I'm making mints for my nephew's wedding (containing powdered sugar, butter, white syrup). The wedding is in August. I have to travel more than 1,000 miles to wedding. I have two questions:

  1. If I make them ahead of time, how do I store them to keep them fresh?
  2. How do I transport them in an automobile?

1 Answer 1


Your main limiting factor is the butter, which can go rancid and it highly sensitive to warm temperatures.

You should freeze the mints for storage until you take your trip. You don't want them absorbing moisture or off flavors, so you want to wrap them very well, using freezer grade storage bags. I would suggest double bagging, small bags in larger ones.

Get a cooler large enough to take the mints on the car trip, packing it with dry ice (which you can buy) or commercial freezer packs (sometimes called blue ice, such as this product on Amazon) to keep the butter at least cool for the duration of the car trip.

You may need to plan to find a purveyor of dry ice at one of the places you stop during the trip, or arrange to have your freezer packs rechilled along the way.

  • Thanks for your advise.

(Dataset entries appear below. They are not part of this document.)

theorem execTickrefReturn_kept {s : State} (hs : s.kept pq pr) :
    answersKept pq pr (execTickrefReturn s) := by
  unfold execTickrefReturn
  repeat' first
    | with_reducible assumption
    | exact ⟨rfl, rfl⟩
    | with_reducible apply keeps_next
    | with_reducible apply State.tryRun_kept
    | with_reducible apply State.modMod_kept

theorem execDroopTrip_kept {die : Nat} {monitor : Nat} {s : State} (hs : s.kept pq pr) :
    answersKept pq pr (execDroopTrip die monitor s) := by
  unfold execDroopTrip
  repeat' first
    | with_reducible assumption
    | with_reducible apply keeps_next
    | with_reducible apply keeps_ite
    | with_reducible apply kept_ite
    | with_reducible apply State.raiseAlert_kept
    | with_reducible apply State.logEntry_kept
    | with_reducible apply State.record_kept
    | with_reducible apply State.deviceReset_kept

theorem execPwrEnHigh_kept {s : State} (hs : s.kept pq pr) :
    answersKept pq pr (execPwrEnHigh s) := by
  unfold execPwrEnHigh
  repeat' first
    | with_reducible assumption
    | exact ⟨rfl, rfl⟩
    | with_reducible apply keeps_next
    | with_reducible apply State.railsOn_kept
    | with_reducible apply State.modMod_kept

theorem execPerstNDeassert_kept {s : State} (hs : s.kept pq pr) :
    answersKept pq pr (execPerstNDeassert s) := by
  unfold execPerstNDeassert
  repeat' first
    | with_reducible assumption
    | exact ⟨rfl, rfl⟩
    | with_reducible apply keeps_next
    | with_reducible apply State.modMod_kept

theorem execStandbyBelowMinimum_kept {s : State} (hs : s.kept pq pr) :
    answersKept pq pr (execStandbyBelowMinimum s) := by
  unfold execStandbyBelowMinimum
  repeat' first
    | with_reducible assumption
    | exact ⟨rfl, rfl⟩
    | with_reducible apply keeps_next
    | with_reducible apply kept_ite
    | with_reducible apply State.railsOff_kept
    | with_reducible apply State.modMod_kept

theorem execAnalogComparatorTrip_kept {_die : Nat} {s : State} (hs : s.kept pq pr) :
    answersKept pq pr (execAnalogComparatorTrip _die s) := by
  unfold execAnalogComparatorTrip
  repeat' first
    | with_reducible assumption
    | exact ⟨rfl, rfl⟩
    | with_reducible apply keeps_next
    | with_reducible apply keeps_ite
    | with_reducible apply State.modMod_kept
    | with_reducible apply State.railsOff_kept

theorem execIslandUnlocked_kept {island : Nat} {s : State} (hs : s.kept pq pr) :
    answersKept pq pr (execIslandUnlocked island s) := by
  unfold execIslandUnlocked
  repeat' first
    | with_reducible assumption
    | with_reducible apply keeps_next
    | with_reducible apply keeps_ite
    | with_reducible apply State.tryRun_kept
    | with_reducible apply State.unlock_kept

theorem execTapReset_kept {s : State} (hs : s.kept pq pr) :
    answersKept pq pr (execTapReset s) := by
  unfold execTapReset
  repeat' first
    | with_reducible assumption
    | exact ⟨rfl, rfl⟩
    | with_reducible apply keeps_next
    | with_reducible apply State.modMod_kept

theorem execDroopReport_kept {die : Nat} {monitor : Nat} {s : State} (hs : s.kept pq pr) :
    answersKept pq pr (execDroopReport die monitor s) := by
  unfold execDroopReport
  repeat' first
    | with_reducible assumption
    | with_reducible apply keeps_next
    | with_reducible apply keeps_ite
    | with_reducible apply State.logEntry_kept
    | with_reducible apply State.modPower_kept

theorem execReadyReached_kept {s : State} (hs : s.kept pq pr) :
    answersKept pq pr (execReadyReached s) := by
  unfold execReadyReached
  repeat' first
    | with_reducible assumption
    | with_reducible apply keeps_next
    | with_reducible apply State.reachReady_kept

theorem execComputeEnableClear_kept {s : State} (hs : s.kept pq pr) :
    answersKept pq pr (execComputeEnableClear s) := by
  unfold execComputeEnableClear
  repeat' first
    | with_reducible assumption
    | with_reducible apply State.orDefer_kept
    | with_reducible apply doComputeEnableClear_kept

theorem execDeviceReset_kept {s : State} (hs : s.kept pq pr) :
    answersKept pq pr (execDeviceReset s) := by
  unfold execDeviceReset
  repeat' first
    | with_reducible assumption
    | with_reducible apply keeps_next
    | with_reducible apply doDeviceReset_kept

theorem State.raiseFloor_kept {s : State} {i : FwImage} (hs : s.kept pq pr) :
    (State.raiseFloor s i).kept pq pr := by
  unfold State.raiseFloor
  repeat' first
    | with_reducible assumption
    | with_reducible apply kept_ite
    | with_reducible apply State.record_kept

theorem State.runImage_kept {s : State} {i : FwImage} (hs : s.kept pq pr) :
    (State.runImage s i).kept pq pr := by
  unfold State.runImage
  repeat' first
    | with_reducible assumption
    | with_reducible apply State.raiseFloor_kept
    | with_reducible apply State.modSec_kept

theorem execImageVerificationDone_kept {s : State} (hs : s.kept pq pr) :
    answersKept pq pr (execImageVerificationDone s) := by
  unfold execImageVerificationDone
  repeat' first
    | with_reducible assumption
    | with_reducible apply keeps_next
    | with_reducible apply keeps_ite
    | with_reducible apply State.modSec_kept
    | with_reducible apply State.modHal_kept
    | with_reducible apply State.runImage_kept
    | split

theorem State.drawn4_kept {s : State} (hs : s.kept pq pr) :
    (State.drawn4 s).kept pq pr := by
  unfold State.drawn4
  repeat' first
    | with_reducible assumption
    | with_reducible apply kept_mk

theorem doFwCtlAbort_kept {s : State} (hs : s.kept pq pr) :
    (doFwCtlAbort s).kept pq pr := by
  unfold doFwCtlAbort
  repeat' first
    | with_reducible assumption
    | with_reducible apply State.modSec_kept

theorem execFwCtlAbort_kept {s : State} (hs : s.kept pq pr) :
    answersKept pq pr (execFwCtlAbort s) := by
  unfold execFwCtlAbort
  repeat' first
    | with_reducible assumption
    | with_reducible apply State.orDefer_kept
    | with_reducible apply doFwCtlAbort_kept

theorem execHeartbeat_kept {session : Nat} {s : State} (hs : s.kept pq pr) :
    answersKept pq pr (execHeartbeat session s) := by
  unfold execHeartbeat
  repeat' first
    | with_reducible assumption
    | with_reducible apply keeps_next
    | with_reducible apply State.emit_kept

theorem State.toLevel_kept {s : State} {level : Nat} (hs : s.kept pq pr) :
    (State.toLevel s level).kept pq pr := by
  unfold State.toLevel
  repeat' first
    | with_reducible assumption
    | with_reducible apply kept_ite
    | with_reducible apply State.changeLevel_kept

theorem doLevelReq_kept {level : Nat} {s : State} (hs : s.kept pq pr) :
    (doLevelReq level s).kept pq pr := by
  unfold doLevelReq
  repeat' first
    | with_reducible assumption
    | with_reducible apply kept_ite
    | with_reducible apply State.modSec_kept
    | with_reducible apply State.toLevel_kept

theorem doEndDebug_kept {s : State} (hs : s.kept pq pr) :
    (doEndDebug s).kept pq pr := by
  unfold doEndDebug
  repeat' first
    | with_reducible assumption
    | with_reducible apply kept_ite
    | with_reducible apply State.toLevel_kept
    | with_reducible apply State.modSec_kept

theorem State.loadImage_kept {s : State} {i : FwImage} (hs : s.kept pq pr) :
    (State.loadImage s i).kept pq pr := by
  unfold State.loadImage
  repeat' first
    | with_reducible assumption
    | with_reducible apply kept_ite
    | with_reducible apply State.modSec_kept
    | split
    | with_reducible apply kept_mk

theorem doFwCtlGo_kept {img : FwImage} {s : State} (hs : s.kept pq pr) :
    (doFwCtlGo img s).kept pq pr := by
  unfold doFwCtlGo
  repeat' first
    | with_reducible assumption
    | with_reducible apply State.loadImage_kept

theorem execFirmwareReload_kept {img : FwImage} {s : State} (hs : s.kept pq pr) :
    answersKept pq pr (execFirmwareReload img s) := by
  unfold execFirmwareReload
  repeat' first
    | with_reducible assumption
    | with_reducible apply keeps_next
    | with_reducible apply keeps_ite
    | with_reducible apply State.modSec_kept
    | with_reducible apply State.modHal_kept

theorem doPldmFirmwareUpdate_kept {img : FwImage} {s : State} (hs : s.kept pq pr) :
    (doPldmFirmwareUpdate img s).kept pq pr := by
  unfold doPldmFirmwareUpdate
  repeat' first
    | with_reducible assumption
    | with_reducible apply State.loadImage_kept

theorem execPldmFirmwareUpdate_kept {img : FwImage} {s : State} (hs : s.kept pq pr) :
    answersKept pq pr (execPldmFirmwareUpdate img s) := by
  unfold execPldmFirmwareUpdate
  repeat' first
    | with_reducible assumption
    | with_reducible apply State.orDefer_kept
    | with_reducible apply doPldmFirmwareUpdate_kept

theorem execNonceRequest_kept {session : Nat} {s : State} (hs : s.kept pq pr) :
    answersKept pq pr (execNonceRequest session s) := by
  unfold execNonceRequest
  repeat' first
    | with_reducible assumption
    | with_reducible apply keeps_next
    | with_reducible apply keeps_ite
    | with_reducible apply State.emit_kept
    | with_reducible apply State.modSec_kept
    | with_reducible apply State.drawn4_kept

theorem execGetCertificate_kept {slot : Nat} {s : State} (hs : s.kept pq pr) :
    answersKept pq pr (execGetCertificate slot s) := by
  unfold execGetCertificate
  repeat' first
    | with_reducible assumption
    | with_reducible apply keeps_next
    | with_reducible apply keeps_ite
    | with_reducible apply State.emit_kept

theorem State.zeroAll_kept {s : State} (hs : s.kept pq pr) :
    (State.zeroAll s).kept pq pr := by
  unfold State.zeroAll
  repeat' first
    | with_reducible assumption
    | with_reducible apply kept_ite
    | with_reducible apply State.zeroRange_kept
    | with_reducible apply kept_foldl
    | with_reducible apply kept_getD
    | split
    | with_reducible apply kept_mk

theorem execFwCtlGo_kept {img : FwImage} {s : State} (hs : s.kept pq pr) :
    answersKept pq pr (execFwCtlGo img s) := by
  unfold execFwCtlGo
  repeat' first
    | with_reducible assumption
    | with_reducible apply State.orDefer_kept
    | with_reducible apply doFwCtlGo_kept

All is do-able,and I appreciate your time!....sj
    – Sheryl
    May 8, 2013 at 18:26
  • You'll go thru some pounds of dry ice a day, so it might be worthwhile to check your stopover town(s) online to see where you can buy replacement dry ice pre-trip. Also, carbon dioxide gas will readily displace the oxygen from a closed space such as the interior of a car. For safety, leave a window or two cracked a bit. May 8, 2013 at 19:30
  • @WayfaringStranger Good point on having the open window, or keeping the cooler in the trunk. We only want to keep the butter cool during the trip, so freezer packs may do the job well enough.
    – SAJ14SAJ
    May 8, 2013 at 19:44
  • You could likely also manage with just normal ice, as long as you're careful to keep things from getting wet. They don't need to be actually frozen, a good ice chest does keep ice for a day or two (depending on how hot an August you have), and it'll be easier to restock than dry ice.